Task to carry out |
Starting at the line that contains "s.almanac := rfl" and ending at the line that contains "s.flash := rfl", the lines below are to be given again exactly, with nothing added.

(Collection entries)
=== Section Start ===

/-! ### setPc -/

@[simp] theorem setPc_pending (s : State) (p : Nat) (v : Pc) : (setPc s p v).pending = s.pending := rfl
@[simp] theorem setPc_supply (s : State) (p : Nat) (v : Pc) : (setPc s p v).supply = s.supply := rfl
@[simp] theorem setPc_drawn (s : State) (p : Nat) (v : Pc) : (setPc s p v).drawn = s.drawn := rfl
@[simp] theorem setPc_env (s : State) (p : Nat) (v : Pc) : (setPc s p v).env = s.env := rfl
@[simp] theorem setPc_fuses (s : State) (p : Nat) (v : Pc) : (setPc s p v).fuses = s.fuses := rfl
@[simp] theorem setPc_pins (s : State) (p : Nat) (v : Pc) : (setPc s p v).pins = s.pins := rfl
@[simp] theorem setPc_busRead (s : State) (p : Nat) (v : Pc) : (setPc s p v).busRead = s.busRead := rfl
@[simp] theorem setPc_hostMem (s : State) (p : Nat) (v : Pc) : (setPc s p v).hostMem = s.hostMem := rfl
@[simp] theorem setPc_localMem (s : State) (p : Nat) (v : Pc) : (setPc s p v).localMem = s.localMem := rfl
@[simp] theorem setPc_sramMem (s : State) (p : Nat) (v : Pc) : (setPc s p v).sramMem = s.sramMem := rfl
@[simp] theorem setPc_hbmMem (s : State) (p : Nat) (v : Pc) : (setPc s p v).hbmMem = s.hbmMem := rfl
@[simp] theorem setPc_libMem (s : State) (p : Nat) (v : Pc) : (setPc s p v).libMem = s.libMem := rfl
@[simp] theorem setPc_frostMem (s : State) (p : Nat) (v : Pc) : (setPc s p v).frostMem = s.frostMem := rfl
@[simp] theorem setPc_stewardMem (s : State) (p : Nat) (v : Pc) : (setPc s p v).stewardMem = s.stewardMem := rfl
@[simp] theorem setPc_runs (s : State) (p : Nat) (v : Pc) : (setPc s p v).runs = s.runs := rfl
@[simp] theorem setPc_store0 (s : State) (p : Nat) (v : Pc) : (setPc s p v).store0 = s.store0 := rfl
@[simp] theorem setPc_store1 (s : State) (p : Nat) (v : Pc) : (setPc s p v).store1 = s.store1 := rfl
@[simp] theorem setPc_syncs (s : State) (p : Nat) (v : Pc) : (setPc s p v).syncs = s.syncs := rfl
@[simp] theorem setPc_codecSlots (s : State) (p : Nat) (v : Pc) : (setPc s p v).codecSlots = s.codecSlots := rfl
@[simp] theorem setPc_serials (s : State) (p : Nat) (v : Pc) : (setPc s p v).serials = s.serials := rfl
@[simp] theorem setPc_streams (s : State) (p : Nat) (v : Pc) : (setPc s p v).streams = s.streams := rfl
@[simp] theorem setPc_docket (s : State) (p : Nat) (v : Pc) : (setPc s p v).docket = s.docket := rfl
@[simp] theorem setPc_tiles (s : State) (p : Nat) (v : Pc) : (setPc s p v).tiles = s.tiles := rfl
@[simp] theorem setPc_retired (s : State) (p : Nat) (v : Pc) : (setPc s p v).retired = s.retired := rfl
@[simp] theorem setPc_time (s : State) (p : Nat) (v : Pc) : (setPc s p v).time = s.time := rfl
@[simp] theorem setPc_almanac (s : State) (p : Nat) (v : Pc) : (setPc s p v).almanac = s.almanac := rfl
@[simp] theorem setPc_sched (s : State) (p : Nat) (v : Pc) : (setPc s p v).sched = s.sched := rfl
@[simp] theorem setPc_fns (s : State) (p : Nat) (v : Pc) : (setPc s p v).fns = s.fns := rfl
@[simp] theorem setPc_ctxs (s : State) (p : Nat) (v : Pc) : (setPc s p v).ctxs = s.ctxs := rfl
@[simp] theorem setPc_flash (s : State) (p : Nat) (v : Pc) : (setPc s p v).flash = s.flash := rfl
@[simp] theorem setPc_fw (s : State) (p : Nat) (v : Pc) : (setPc s p v).fw = s.fw := rfl
@[simp] theorem setPc_lrs (s : State) (p : Nat) (v : Pc) : (setPc s p v).lrs = s.lrs := rfl
@[simp] theorem setPc_sec (s : State) (p : Nat) (v : Pc) : (setPc s p v).sec = s.sec := rfl
@[simp] theorem setPc_dbg (s : State) (p : Nat) (v : Pc) : (setPc s p v).dbg = s.dbg := rfl
@[simp] theorem setPc_heldWrites (s : State) (p : Nat) (v : Pc) : (setPc s p v).heldWrites = s.heldWrites := rfl
@[simp] theorem setPc_span (s : State) (p : Nat) (v : Pc) : (setPc s p v).span = s.span := rfl
@[simp] theorem setPc_power (s : State) (p : Nat) (v : Pc) : (setPc s p v).power = s.power := rfl
@[simp] theorem setPc_boot (s : State) (p : Nat) (v : Pc) : (setPc s p v).boot = s.boot := rfl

=== Section End ===

Solution |
@[simp] theorem setPc_almanac (s : State) (p : Nat) (v : Pc) : (setPc s p v).almanac = s.almanac := rfl
@[simp] theorem setPc_sched (s : State) (p : Nat) (v : Pc) : (setPc s p v).sched = s.sched := rfl
@[simp] theorem setPc_fns (s : State) (p : Nat) (v : Pc) : (setPc s p v).fns = s.fns := rfl
@[simp] theorem setPc_ctxs (s : State) (p : Nat) (v : Pc) : (setPc s p v).ctxs = s.ctxs := rfl
@[simp] theorem setPc_flash (s : State) (p : Nat) (v : Pc) : (setPc s p v).flash = s.flash := rfl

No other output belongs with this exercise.